* _How to complete this task_
Count the lines below that carry the word "injection". Answer with that number alone.

Stored data entries
/-- Appending inputs to a stage changes its inputs and their number only (43_mixer.md R89). -/
theorem Stage.addAll_spec (u : Stage) (xs : List Int) :
    u.addAll xs = { u with tx := (u.addAll xs).tx, nx := u.nx + xs.length } ∧
    ∀ k, (u.addAll xs).input k =
      if u.nx ≤ k ∧ k < u.nx + xs.length then (BitVec.ofInt 16 (xs.getD (k - u.nx) 0)).toInt else u.input k := by
  induction xs generalizing u with
  | nil => exact ⟨rfl, fun k => by rw [if_neg (by simp only [List.length_nil]; omega)]; rfl⟩
  | cons x xs ih =>
    obtain ⟨h1, h2⟩ := ih (u.add x)
    have hn : (u.add x).nx = u.nx + 1 := rfl
    refine ⟨?_, fun k => ?_⟩
    · simp only [Stage.addAll, List.length_cons]
      rw [h1, hn, show u.nx + 1 + xs.length = u.nx + (xs.length + 1) by omega]
      rfl
    · simp only [Stage.addAll, List.length_cons]
      rw [h2, hn, (u.add_spec x).2]
      by_cases hk : k = u.nx
      · subst hk
        rw [if_neg (by omega), if_pos rfl, if_pos (by omega)]; simp
      · by_cases hk2 : u.nx + 1 ≤ k ∧ k < u.nx + 1 + xs.length
        · rw [if_pos hk2, if_pos (by omega)]
          obtain ⟨d, rfl⟩ : ∃ d, k = u.nx + 1 + d := ⟨k - (u.nx + 1), by omega⟩
          rw [show u.nx + 1 + d - (u.nx + 1) = d by omega, show u.nx + 1 + d - u.nx = d + 1 by omega]
          rfl
        · rw [if_neg hk2, if_neg hk, if_neg (by omega)]

theorem Stage.addAll_ok (xs : List Int) {u : Stage} (h : u.Ok) (hn : u.nx + xs.length ≤ u.cap) : (u.addAll xs).Ok := by
  induction xs generalizing u with
  | nil => exact h
  | cons x xs ih =>
    simp only [List.length_cons] at hn
    exact ih (Stage.add_ok h x (by omega)) (by show u.nx + 1 + xs.length ≤ u.cap; omega)

theorem smP_ok {c : Config} {u : StateMap} (h : u.Ok c) (y : BitVec 1) (cx : Byte) : (smP c y u cx).1.Ok c :=
  ⟨Memory.write_wf h.t u.prev.isLt _⟩

/-- One round of CM_MIX keeps the invariant of the unit and of the mixer that takes the inputs (45_contextmap.md R109,
70_reset_and_hazards.md R143: nothing is written outside the table). -/
theorem cmMixContext_ok {c : Config} {g : GlobalContext} {e : Nat} (he : 0 < e) {q : CmCarry} {k : CmContext}
    (hr : q.rng.Ok) (hw : q.tab.wf zeros (64 * e)) (hm : MruOk e q.tab) (hx : q.x.Ok) (hn : q.x.nx + 6 ≤ q.x.cap)
    (hk : k.Ok c e) :
    (cmMixContext c g e q k).1.rng.Ok ∧ ((cmMixContext c g e q k).1.tab).wf zeros (64 * e) ∧
    MruOk e (cmMixContext c g e q k).1.tab ∧ (cmMixContext c g e q k).1.x.Ok ∧
    (cmMixContext c g e q k).1.x = { q.x with tx := (cmMixContext c g e q k).1.x.tx, nx := q.x.nx + 6 } ∧
    (cmMixContext c g e q k).2.Ok c e := by
  obtain ⟨r, hr0, hrp⟩ := hk.runp
  -- step 1
  have h1 : (cmUpdateCell c g.y q.rng q.tab k).1.Ok ∧ ((cmUpdateCell c g.y q.rng q.tab k).2).wf zeros (64 * e) ∧
      MruOk e (cmUpdateCell c g.y q.rng q.tab k).2 := by
    unfold cmUpdateCell
    split
    · exact ⟨hr, hw, hm⟩
    · rename_i a ha
      obtain ⟨ha1, ha2⟩ := hk.cp a ha
      obtain ⟨w, m⟩ := cell_put_ok hw hm hk.cp0 (j := a - k.cp0) (by omega) (fsmStep c q.rng (byteAt q.tab a) g.y).2
      rw [show k.cp0 + (a - k.cp0) = a by omega] at w m
      exact ⟨fsmStep_ok hr _ _, w, m⟩
  obtain ⟨r1, w1, m1⟩ := h1
  -- step 2
  have hc0 : ∀ n : Nat, n ≤ 6 → ∀ a, some (k.cp0 + n) = some a → k.cp0 ≤ a ∧ a ≤ k.cp0 + 6 := fun n hn a h => by
    injection h with h; omega
  have h2 : ((cmAdvance g e (cmUpdateCell c g.y q.rng q.tab k).2 k).1).wf zeros (64 * e) ∧
      MruOk e (cmAdvance g e (cmUpdateCell c g.y q.rng q.tab k).2 k).1 ∧
      (cmAdvance g e (cmUpdateCell c g.y q.rng q.tab k).2 k).2.Ok c e := by
    generalize (cmUpdateCell c g.y q.rng q.tab k).2 = tab at w1 m1
    unfold cmAdvance
    split
    · exact ⟨w1, m1, hk.cp0, by simp, hk.runp, hk.sm⟩
    split
    · exact ⟨w1, m1, hk.cp0, fun a h => hc0 (1 + g.c0.toNat % 2) (by omega) a (by rw [← h]; simp; omega), hk.runp, hk.sm⟩
    split
    · exact ⟨w1, m1, hk.cp0, fun a h => hc0 (3 + g.c0.toNat % 4) (by omega) a (by rw [← h]; simp; omega), hk.runp, hk.sm⟩
    unfold cmLookup
    obtain ⟨w2, m2, p2⟩ := cmGet_ok w1 m1 (cmBucket_lt he k.cxt g.c0.toNat) (cmTag k.cxt)
    generalize cmGet tab (cmBucket e k.cxt g.c0.toNat) (cmTag k.cxt) = z at w2 m2 p2
    have hcp : ∀ a, some z.2 = some a → z.2 ≤ a ∧ a ≤ z.2 + 6 := fun a h => by injection h with h; omega
    dsimp only
    split
    · have h3 : (if byteAt z.1 (z.2 + 3) = 2 then cmPending e z.1 k.cxt z.2 else z.1).wf zeros (64 * e) ∧
          MruOk e (if byteAt z.1 (z.2 + 3) = 2 then cmPending e z.1 k.cxt z.2 else z.1) := by
        split
        · exact cmPending_ok he w2 m2 _ p2
        · exact ⟨w2, m2⟩
      rw [hrp]
      obtain ⟨w4, m4⟩ := runUpdate_cell_ok h3.1 h3.2 hr0 (g.bufBack 1)
      exact ⟨w4, m4, p2, hcp, ⟨z.2, p2, rfl⟩, hk.sm⟩
    · exact ⟨w2, m2, p2, hcp, hk.runp, hk.sm⟩
  obtain ⟨w2, m2, k2⟩ := h2
  refine ⟨r1, w2, m2, ?_, ?_, ⟨k2.cp0, k2.cp, k2.runp, smP_ok k2.sm _ _⟩⟩
  · exact Stage.addAll_ok _ (Stage.add_ok hx _ (by omega)) (by show q.x.nx + 1 + 5 ≤ q.x.cap; omega)
  · exact (Stage.addAll_spec (q.x.add _) (mix2Inputs c _ _)).1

* _Answer box_
2